Hi! Could someone help me find a correct implement...
# help
r
Hi! Could someone help me find a correct implementation for the following case? Let’s say we have the following hierarchy: Group A Group B Resource 1 Group C Resource 2 Groups and resources share the same permissions: * A group/resource can have one owner * A group/resource can have one or more editors * A group/resource can have one or more viewers Nesting can possibly be deeper. Users can create groups and resources dynamically. If a principal is an owner of
Group A
, it owns all lower groups/resources. So in the example, it also has an ownership role of
Group B
,
Group C
,
Resource 1
and
Resource 2
We currently use Authzed as a relational permission system. But we are investigating other solutions because we want attribute-based permissions in the near future and came across Cerbos! I’m aware of the hierarchy functions, but we’re struggling with the correct way to represent the above. Could someone point us in the right direction?
c
Hi. So, usually how hierarchies are used in Cerbos is by sending the hierarchy membership information for both the principal and the resource and writing rules that check for overlaps between those two. Say, for example, user Alice is an editor of Group B and owner of Group D. She's trying to access resource X which is under
Group A > Group B > Group C
. In the request to Cerbos, the principal (Alice) would have the attributes
editor: ["A.B"]
and
owner: ["D"]
while the resource (X) would have
member_of: "A.B.C"
. A Cerbos policy rule could then infer that Alice is an editor of X because there exists a value in
request.principal.attr.editor
that is an
ancestorOf
the
request.resource.attr.member_of
attribute.
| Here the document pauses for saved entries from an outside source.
-- ==== Sys2Proof/Syntax.lean ====
section
/-! DEFINITION. The twelve commands of the opcode map (R91). No command has an operand field (R90). -/

namespace Sys2Proof

/-- One constructor per row of spec/opcode_table.json. Every operand is implicit (R90). -/
inductive Instr where
  /-- `0x01`, R121: checks the configuration and makes it active. -/
  | cfgcommit
  /-- `0x02`, R122: puts the block in its reset state. -/
  | sreset
  /-- `0x10`, R146: packs `FB` into `PB`. -/
  | mvpack
  /-- `0x11`, R147: unpacks `PB` into `FB`. -/
  | mvunpack
  /-- `0x12`, R148: adds `RADIUS` to each element of `FB` and packs into `PB`. -/
  | mvqpack
  /-- `0x13`, R149: unpacks `PB` and subtracts `RADIUS` into `FB`. -/
  | mvunpackq
  /-- `0x20`, R171: starts an empty output stream. -/
  | wopen
  /-- `0x21`, R172: appends `PB` as a frame unit. -/
  | wframe
  /-- `0x22`, R173: appends `PB` as a motion unit. -/
  | wmotion
  /-- `0x30`, R191: starts reading `IN` from bit 0. -/
  | ropen
  /-- `0x31`, R192: reads the next frame unit into `PB`, or reports end-of-stream. -/
  | rframe
  /-- `0x32`, R193: reads the fixed-length motion unit into `PB`. -/
  | rmotion
deriving DecidableEq, Repr

end Sys2Proof
end

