-- ==== Sys2Proof/Machine/Core.lean ====
section
/-! DEFINITION. The machine as the host takes it. -/

def Sys2Proof.core : Host.Core :=
  { State := Sys2Proof.Machine.State, Fault := Sys2Proof.Machine.Fault, Refusal := Sys2Proof.Machine.Refusal,
    step := Sys2Proof.Machine.step, reset := Sys2Proof.Machine.State.reset }
end

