/-- R143: `Unpack` undoes `Pack`, and `Pack` undoes `Unpack`. -/
def Obligations.PackAndUnpackRoundTrip : Prop :=
  (∀ (w n : Nat) (l : List Int), l.length = n → (∀ u ∈ l, 0 ≤ u ∧ u ≤ 2 ^ w - 1) →
    ∃ b, pack l w = .ok b ∧ unpack b w n = .ok l) ∧
  (∀ (w n : Nat) (s : Bits), s.length = n * w → ∃ l, unpack s w n = .ok l ∧ pack l w = .ok s)

/-- R145: the signed range that packs, and how it lies about the window. -/
def Obligations.SignedRangeAccepted : Prop :=
  (∀ (l : List Int) (r : Nat),
    (∃ b, pack (quant l r) (bw r) = .ok b) ↔ ∀ v ∈ l, -(r : Int) ≤ v ∧ v ≤ 2 ^ bw r - 1 - r) ∧
  (∀ r : Nat, (r : Int) ≤ 2 ^ bw r - 1 - r ∧ ((r : Int) < 2 ^ bw r - 1 - r ↔ 2 * r + 1 < 2 ^ bw r)) ∧
  (∀ v : Int, (∃ b, pack (quant [v] 7) (bw 7) = .ok b) ↔ -7 ≤ v ∧ v ≤ 8) ∧
  pack (quant [8] 7) (bw 7) = .ok (enc 4 15)

/-- The field of row `r`, column `c` and component `k` has a number of its own, and these numbers are exactly those of
the fields (R98, R140). -/
def Obligations.FieldNumbersCoverTheGrid : Prop :=
  ∀ s : State, s.cfgOk = true → ∀ i, i < s.nfields ↔
    ∃ r c k, r < s.brows ∧ c < s.bcols ∧ k < 2 ∧ s.fieldIndex r c k = i ∧
      ∀ r' c' k', c' < s.bcols → k' < 2 → s.fieldIndex r' c' k' = i → r' = r ∧ c' = c ∧ k' = k

/-- The recommended byte packing (R66), whatever the padding that fills the last byte holds (U16): bit `i` of the stream
stands in bit `7 - (i mod 8)` of byte `floor(i / 8)`, and the bytes give back the stream and the padding. -/
def Obligations.ByteStorageKeepsTheStream : Prop :=
  ∀ b pad : Bits, 8 ∣ b.length + pad.length →
    8 * (bytesOf b pad).length = b.length + pad.length ∧ streamOf (bytesOf b pad) = b ++ pad ∧
    ∀ i, i < b.length → (bytesOf b pad)[i / 8]?.map (·.getLsbD (7 - i % 8)) = b[i]?

/-! ## The MV unit -/

/-- R146: MVPACK. Without a configuration it faults; then the length of `FB` is checked, then the range at the least
index; and where all is well bit `j` of field `i` is that digit of `FB[i]`, and only `PB` changes. -/
def Obligations.MvpackPacksTheField : Prop :=
  ∀ s : State, s.fault = false →
    (s.cfgOk = false → exec .mvpack s = .next { s with fault := true, cause := .sequence, info := 0x10 }) ∧
    (s.cfgOk = true → s.fb.length ≠ s.nfields →
      exec .mvpack s = .next { s with fault := true, cause := .lengthMismatch, info := s.fb.length }) ∧
    (s.cfgOk = true → s.fb.length = s.nfields →
      (∀ (n : Nat) (v : Int), s.fb[n]? = some v → (v < 0 ∨ 2 ^ s.bitwidth ≤ v) →
        (∀ (j : Nat) (u : Int), j < n → s.fb[j]? = some u → 0 ≤ u ∧ u < 2 ^ s.bitwidth) →
        exec .mvpack s = .next { s with fault := true, cause := .valueRange, info := n }) ∧
      ((∀ u ∈ s.fb, 0 ≤ u ∧ u < 2 ^ s.bitwidth) → s.admits .pb s.mlen →
        ∃ b : Bits, exec .mvpack s = .next { s with pb := b } ∧ b.length = s.mlen ∧
          ∀ (i j : Nat) (u : Int), s.fb[i]? = some u → j < s.bitwidth →
            b[i * s.bitwidth + j]? = some (decide (u / 2 ^ (s.bitwidth - 1 - j) % 2 = 1))))

/-- R148: MVQPACK. As MVPACK with every check and every digit taken of `FB[i] + RADIUS`, while `FB` keeps its signed
values. -/
def Obligations.MvqpackPacksTheShiftedField : Prop :=
  ∀ s : State, s.fault = false →
    (s.cfgOk = false → exec .mvqpack s = .next { s with fault := true, cause := .sequence, info := 0x12 }) ∧
    (s.cfgOk = true → s.fb.length ≠ s.nfields →
      exec .mvqpack s = .next { s with fault := true, cause := .lengthMismatch, info := s.fb.length }) ∧
    (s.cfgOk = true → s.fb.length = s.nfields →
      (∀ (n : Nat) (v : Int), s.fb[n]? = some v → (v + s.radius < 0 ∨ 2 ^ s.bitwidth ≤ v + s.radius) →
        (∀ (j : Nat) (u : Int), j < n → s.fb[j]? = some u → 0 ≤ u + s.radius ∧ u + s.radius < 2 ^ s.bitwidth) →
        exec .mvqpack s = .next { s with fault := true, cause := .valueRange, info := n }) ∧
      ((∀ v ∈ s.fb, -(s.radius : Int) ≤ v ∧ v ≤ 2 ^ s.bitwidth - 1 - s.radius) → s.admits .pb s.mlen →
        ∃ b : Bits, exec .mvqpack s = .next { s with pb := b } ∧ b.length = s.mlen ∧
          ∀ (i j : Nat) (v : Int), s.fb[i]? = some v → j < s.bitwidth →
            b[i * s.bitwidth + j]? = some (decide ((v + s.radius) / 2 ^ (s.bitwidth - 1 - j) % 2 = 1))))

/-- R147: MVUNPACK. A payload of another length than `MLEN` faults; otherwise element `i` is field `i` read as an unsigned
number, no bit pattern is refused, and only `FB` changes. -/
def Obligations.MvunpackReadsTheFields : Prop :=
  ∀ s : State, s.fault = false →
    (s.cfgOk = false → exec .mvunpack s = .next { s with fault := true, cause := .sequence, info := 0x11 }) ∧
    (s.cfgOk = true → s.pb.length ≠ s.mlen →
      exec .mvunpack s = .next { s with fault := true, cause := .truncPayload, info := s.pb.length }) ∧
    (s.cfgOk = true → s.pb.length = s.mlen → s.admits .fb s.nfields →
      ∃ l : List Int, exec .mvunpack s = .next { s with fb := l } ∧ l.length = s.nfields ∧
        ∀ i, i < s.nfields → ∃ u : Int, l[i]? = some u ∧ 0 ≤ u ∧ u ≤ 2 ^ s.bitwidth - 1 ∧
          u = val (slice s.pb (i * s.bitwidth) ((i + 1) * s.bitwidth)))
Now, if your system has unlimited, dynamically created hierarchies, doing the above is probably not very practical. Since you're already using a Zanzibar system (Authzed), it makes sense to resolve those relationships using that because it is optimized for solving that particular problem. Where Cerbos fits in is at the last stage after the relationships are established. Sure, the user is an editor of the resource. But, are they editing the resource from a trusted network? Are they accessing the resource during working hours? Are they trying to edit a resource that is classified as sensitive? This sort of attribute-driven, contextual decision making is what Cerbos is excellent at. Those kinds of decisions are hard/impossible to model with Zanzibar alone. There's a good synergy between Zanzibar-based systems and Cerbos because they complement each other in areas that they are not strong in. So, it doesn't have to be an either/or decision. It could be both.
r
Hi Charith, Thanks for the response! How many dynamic hierarchies are feasible do you think? In our use case, users have access to maybe max 10 groups 3 levels deep, this would be the extreme case. Most users will have 1-3 groups with a depth of 1. What are your thoughts performance-wise? We would rather use one service than two on the operations side 🙂
c
Hi Robert. Those numbers seem totally reasonable and I don't think they would pose any problems for Cerbos. I'd only start worrying if the number of groups that a user has access to goes up to hundreds or thousands because then the requests to Cerbos will start to get quite large and unwieldy. I don't know too much about your system requirements so the naive solution I came up with above is O(num_groups x num_levels) at the worst case. There are probably cleverer ways to model it given a deeper understanding of the system requirements. For example, it might even be possible to traverse the hierarchies directly in your database using SQL and just sending that as another attribute of the request to Cerbos. That way, you don't have to replicate the complex relationship logic in Cerbos policies and just focus on the ABAC side of things.
r
Oke thanks Charith! I’ll look into the traversing directly in the database, your help is much appreciated!
c
Happy to help. Let us know how you get along with your research.